(Data for processing)
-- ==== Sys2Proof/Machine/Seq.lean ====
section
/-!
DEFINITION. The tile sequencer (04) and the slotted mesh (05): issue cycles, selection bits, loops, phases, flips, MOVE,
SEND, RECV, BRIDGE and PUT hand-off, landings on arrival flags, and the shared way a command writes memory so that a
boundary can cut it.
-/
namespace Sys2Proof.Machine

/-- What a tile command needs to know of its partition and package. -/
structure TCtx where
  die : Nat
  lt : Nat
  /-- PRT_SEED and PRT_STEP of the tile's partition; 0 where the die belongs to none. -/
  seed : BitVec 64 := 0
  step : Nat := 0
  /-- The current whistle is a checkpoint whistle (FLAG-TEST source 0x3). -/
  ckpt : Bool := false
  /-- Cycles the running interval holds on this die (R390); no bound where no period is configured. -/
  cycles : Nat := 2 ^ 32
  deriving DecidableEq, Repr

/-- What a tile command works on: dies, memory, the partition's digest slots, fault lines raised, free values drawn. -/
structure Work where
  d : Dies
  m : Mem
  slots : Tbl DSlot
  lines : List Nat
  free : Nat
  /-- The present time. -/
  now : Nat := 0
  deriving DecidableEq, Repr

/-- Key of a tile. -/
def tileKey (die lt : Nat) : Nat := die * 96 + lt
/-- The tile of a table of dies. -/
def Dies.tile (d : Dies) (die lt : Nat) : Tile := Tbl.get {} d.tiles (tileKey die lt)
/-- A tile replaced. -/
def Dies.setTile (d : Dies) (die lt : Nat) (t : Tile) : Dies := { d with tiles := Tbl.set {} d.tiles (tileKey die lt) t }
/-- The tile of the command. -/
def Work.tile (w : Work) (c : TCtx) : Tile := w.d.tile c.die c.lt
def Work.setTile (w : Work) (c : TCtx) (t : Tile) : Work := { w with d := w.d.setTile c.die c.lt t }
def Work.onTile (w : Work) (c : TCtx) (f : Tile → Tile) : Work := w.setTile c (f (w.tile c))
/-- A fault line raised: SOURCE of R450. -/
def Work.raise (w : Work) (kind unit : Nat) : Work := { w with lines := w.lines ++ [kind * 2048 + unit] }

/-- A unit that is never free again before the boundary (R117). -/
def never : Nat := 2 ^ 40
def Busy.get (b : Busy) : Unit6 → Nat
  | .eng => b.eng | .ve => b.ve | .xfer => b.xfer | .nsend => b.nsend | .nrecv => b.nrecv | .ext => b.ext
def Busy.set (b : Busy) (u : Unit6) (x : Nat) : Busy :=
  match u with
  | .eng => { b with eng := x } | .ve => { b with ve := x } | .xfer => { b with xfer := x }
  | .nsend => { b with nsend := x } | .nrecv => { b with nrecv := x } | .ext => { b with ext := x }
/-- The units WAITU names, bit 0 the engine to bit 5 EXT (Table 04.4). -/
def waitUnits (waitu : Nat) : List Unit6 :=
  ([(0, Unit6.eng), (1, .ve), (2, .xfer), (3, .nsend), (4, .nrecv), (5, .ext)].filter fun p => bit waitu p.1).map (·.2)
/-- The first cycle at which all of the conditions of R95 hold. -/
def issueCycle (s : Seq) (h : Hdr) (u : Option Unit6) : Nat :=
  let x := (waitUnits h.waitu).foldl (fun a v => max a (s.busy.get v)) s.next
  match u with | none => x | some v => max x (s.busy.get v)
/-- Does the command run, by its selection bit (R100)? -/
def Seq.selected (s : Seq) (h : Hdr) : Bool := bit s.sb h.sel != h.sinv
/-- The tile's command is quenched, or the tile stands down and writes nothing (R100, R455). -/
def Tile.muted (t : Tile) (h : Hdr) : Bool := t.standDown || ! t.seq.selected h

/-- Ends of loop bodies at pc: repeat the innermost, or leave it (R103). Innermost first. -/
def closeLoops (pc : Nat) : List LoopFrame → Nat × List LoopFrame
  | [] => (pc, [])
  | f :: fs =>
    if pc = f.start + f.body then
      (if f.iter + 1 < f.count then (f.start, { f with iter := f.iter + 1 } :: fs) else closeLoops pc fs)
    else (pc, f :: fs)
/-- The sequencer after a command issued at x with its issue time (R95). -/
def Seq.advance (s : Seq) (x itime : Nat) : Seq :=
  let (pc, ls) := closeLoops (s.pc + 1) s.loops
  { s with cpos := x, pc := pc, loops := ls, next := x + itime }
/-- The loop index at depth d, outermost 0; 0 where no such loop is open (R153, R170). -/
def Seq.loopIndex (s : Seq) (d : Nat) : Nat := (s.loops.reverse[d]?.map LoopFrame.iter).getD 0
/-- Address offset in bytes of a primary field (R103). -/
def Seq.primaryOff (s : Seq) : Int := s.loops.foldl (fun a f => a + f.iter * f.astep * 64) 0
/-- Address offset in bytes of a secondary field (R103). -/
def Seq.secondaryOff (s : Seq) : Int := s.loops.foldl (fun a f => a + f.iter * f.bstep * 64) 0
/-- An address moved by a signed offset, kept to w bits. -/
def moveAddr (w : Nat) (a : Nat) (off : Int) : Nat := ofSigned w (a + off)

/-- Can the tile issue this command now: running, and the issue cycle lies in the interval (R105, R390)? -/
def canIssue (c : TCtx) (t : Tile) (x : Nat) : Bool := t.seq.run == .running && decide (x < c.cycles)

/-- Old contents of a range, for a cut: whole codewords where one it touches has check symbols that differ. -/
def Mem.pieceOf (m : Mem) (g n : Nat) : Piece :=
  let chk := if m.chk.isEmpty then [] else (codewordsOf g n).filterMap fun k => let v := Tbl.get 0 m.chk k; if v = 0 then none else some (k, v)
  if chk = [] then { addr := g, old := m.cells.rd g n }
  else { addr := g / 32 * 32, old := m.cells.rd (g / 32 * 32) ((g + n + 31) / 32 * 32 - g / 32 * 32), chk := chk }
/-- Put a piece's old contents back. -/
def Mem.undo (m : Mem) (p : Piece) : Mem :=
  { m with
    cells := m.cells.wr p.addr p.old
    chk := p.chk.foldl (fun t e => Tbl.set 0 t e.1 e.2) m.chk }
(End Data for processing)
(Data for processing)
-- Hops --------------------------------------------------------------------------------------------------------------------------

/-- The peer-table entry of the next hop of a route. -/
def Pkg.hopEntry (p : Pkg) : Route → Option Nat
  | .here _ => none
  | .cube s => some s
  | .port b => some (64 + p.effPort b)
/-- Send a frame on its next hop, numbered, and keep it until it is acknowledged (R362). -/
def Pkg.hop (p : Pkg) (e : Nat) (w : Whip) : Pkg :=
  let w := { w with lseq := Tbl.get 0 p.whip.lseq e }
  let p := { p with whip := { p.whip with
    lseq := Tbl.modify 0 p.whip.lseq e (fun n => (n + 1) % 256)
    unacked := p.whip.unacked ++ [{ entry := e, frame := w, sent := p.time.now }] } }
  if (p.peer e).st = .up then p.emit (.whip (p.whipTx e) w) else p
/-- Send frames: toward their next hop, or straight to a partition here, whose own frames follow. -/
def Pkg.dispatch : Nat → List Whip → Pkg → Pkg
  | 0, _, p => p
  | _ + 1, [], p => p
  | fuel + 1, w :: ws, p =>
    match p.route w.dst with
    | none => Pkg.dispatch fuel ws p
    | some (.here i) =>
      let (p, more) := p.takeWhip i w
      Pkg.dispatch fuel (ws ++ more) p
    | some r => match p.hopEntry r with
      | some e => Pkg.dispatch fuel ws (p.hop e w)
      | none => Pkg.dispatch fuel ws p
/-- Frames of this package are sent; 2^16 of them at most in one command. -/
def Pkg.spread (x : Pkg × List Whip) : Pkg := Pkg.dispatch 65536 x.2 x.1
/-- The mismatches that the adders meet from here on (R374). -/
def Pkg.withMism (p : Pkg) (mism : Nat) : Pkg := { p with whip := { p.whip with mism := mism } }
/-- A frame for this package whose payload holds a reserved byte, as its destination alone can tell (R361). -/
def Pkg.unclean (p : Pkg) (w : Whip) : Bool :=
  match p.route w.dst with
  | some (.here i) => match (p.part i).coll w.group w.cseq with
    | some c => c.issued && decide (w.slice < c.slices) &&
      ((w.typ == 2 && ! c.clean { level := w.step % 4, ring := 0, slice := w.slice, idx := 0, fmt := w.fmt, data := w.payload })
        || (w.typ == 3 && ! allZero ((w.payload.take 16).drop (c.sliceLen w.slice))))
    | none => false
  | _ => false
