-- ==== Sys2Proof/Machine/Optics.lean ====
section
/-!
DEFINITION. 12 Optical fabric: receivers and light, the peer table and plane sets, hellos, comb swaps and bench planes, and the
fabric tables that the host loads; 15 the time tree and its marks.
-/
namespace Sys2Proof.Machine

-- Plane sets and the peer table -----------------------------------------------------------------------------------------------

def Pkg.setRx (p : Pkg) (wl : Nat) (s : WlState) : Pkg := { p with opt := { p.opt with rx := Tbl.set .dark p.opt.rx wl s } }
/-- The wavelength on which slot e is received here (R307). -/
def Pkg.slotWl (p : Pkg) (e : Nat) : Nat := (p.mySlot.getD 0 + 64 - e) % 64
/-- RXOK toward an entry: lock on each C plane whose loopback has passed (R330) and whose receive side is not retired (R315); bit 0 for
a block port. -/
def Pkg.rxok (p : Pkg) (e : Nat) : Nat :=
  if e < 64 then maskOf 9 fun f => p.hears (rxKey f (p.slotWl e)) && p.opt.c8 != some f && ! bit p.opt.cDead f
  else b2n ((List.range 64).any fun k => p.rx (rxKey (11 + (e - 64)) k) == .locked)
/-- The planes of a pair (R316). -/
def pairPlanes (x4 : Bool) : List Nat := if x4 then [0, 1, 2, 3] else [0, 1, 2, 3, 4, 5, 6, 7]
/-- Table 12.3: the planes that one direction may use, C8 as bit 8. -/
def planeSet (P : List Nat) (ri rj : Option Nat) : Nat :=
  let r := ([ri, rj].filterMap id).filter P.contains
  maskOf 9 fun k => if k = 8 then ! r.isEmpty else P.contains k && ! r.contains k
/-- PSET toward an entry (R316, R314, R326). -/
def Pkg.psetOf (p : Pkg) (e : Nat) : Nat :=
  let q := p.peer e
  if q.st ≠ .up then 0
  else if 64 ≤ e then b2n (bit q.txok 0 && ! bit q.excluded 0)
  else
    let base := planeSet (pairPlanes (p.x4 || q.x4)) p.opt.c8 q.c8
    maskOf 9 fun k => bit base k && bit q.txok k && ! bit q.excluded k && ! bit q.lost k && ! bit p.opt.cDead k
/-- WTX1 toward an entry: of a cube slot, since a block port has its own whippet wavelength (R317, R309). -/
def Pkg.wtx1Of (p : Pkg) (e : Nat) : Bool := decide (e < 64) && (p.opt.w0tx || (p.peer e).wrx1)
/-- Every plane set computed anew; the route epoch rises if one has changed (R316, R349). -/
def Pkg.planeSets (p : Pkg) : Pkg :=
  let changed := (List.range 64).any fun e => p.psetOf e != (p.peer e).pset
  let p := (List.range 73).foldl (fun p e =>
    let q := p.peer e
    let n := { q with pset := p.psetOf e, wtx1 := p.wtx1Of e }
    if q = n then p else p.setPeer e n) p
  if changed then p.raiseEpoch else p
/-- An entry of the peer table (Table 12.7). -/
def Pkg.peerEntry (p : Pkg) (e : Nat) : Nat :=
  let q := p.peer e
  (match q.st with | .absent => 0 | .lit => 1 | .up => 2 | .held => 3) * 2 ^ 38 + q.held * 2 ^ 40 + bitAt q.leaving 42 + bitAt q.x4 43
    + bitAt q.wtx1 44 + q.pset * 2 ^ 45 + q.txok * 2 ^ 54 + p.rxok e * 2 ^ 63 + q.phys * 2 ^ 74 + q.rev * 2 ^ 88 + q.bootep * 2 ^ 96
(End Data for processing)
Collect every line with the string "none" from the records, and copy each.

→ **Problem solution**
  /-- PRT_SEED and PRT_STEP of the tile's partition; 0 where the die belongs to none. -/
  match u with | none => x | some v => max x (s.busy.get v)
  let chk := if m.chk.isEmpty then [] else (codewordsOf g n).filterMap fun k => let v := Tbl.get 0 m.chk k; if v = 0 then none else some (k, v)
  | .here _ => none
    | none => Pkg.dispatch fuel ws p
      | none => Pkg.dispatch fuel ws p
    | none => false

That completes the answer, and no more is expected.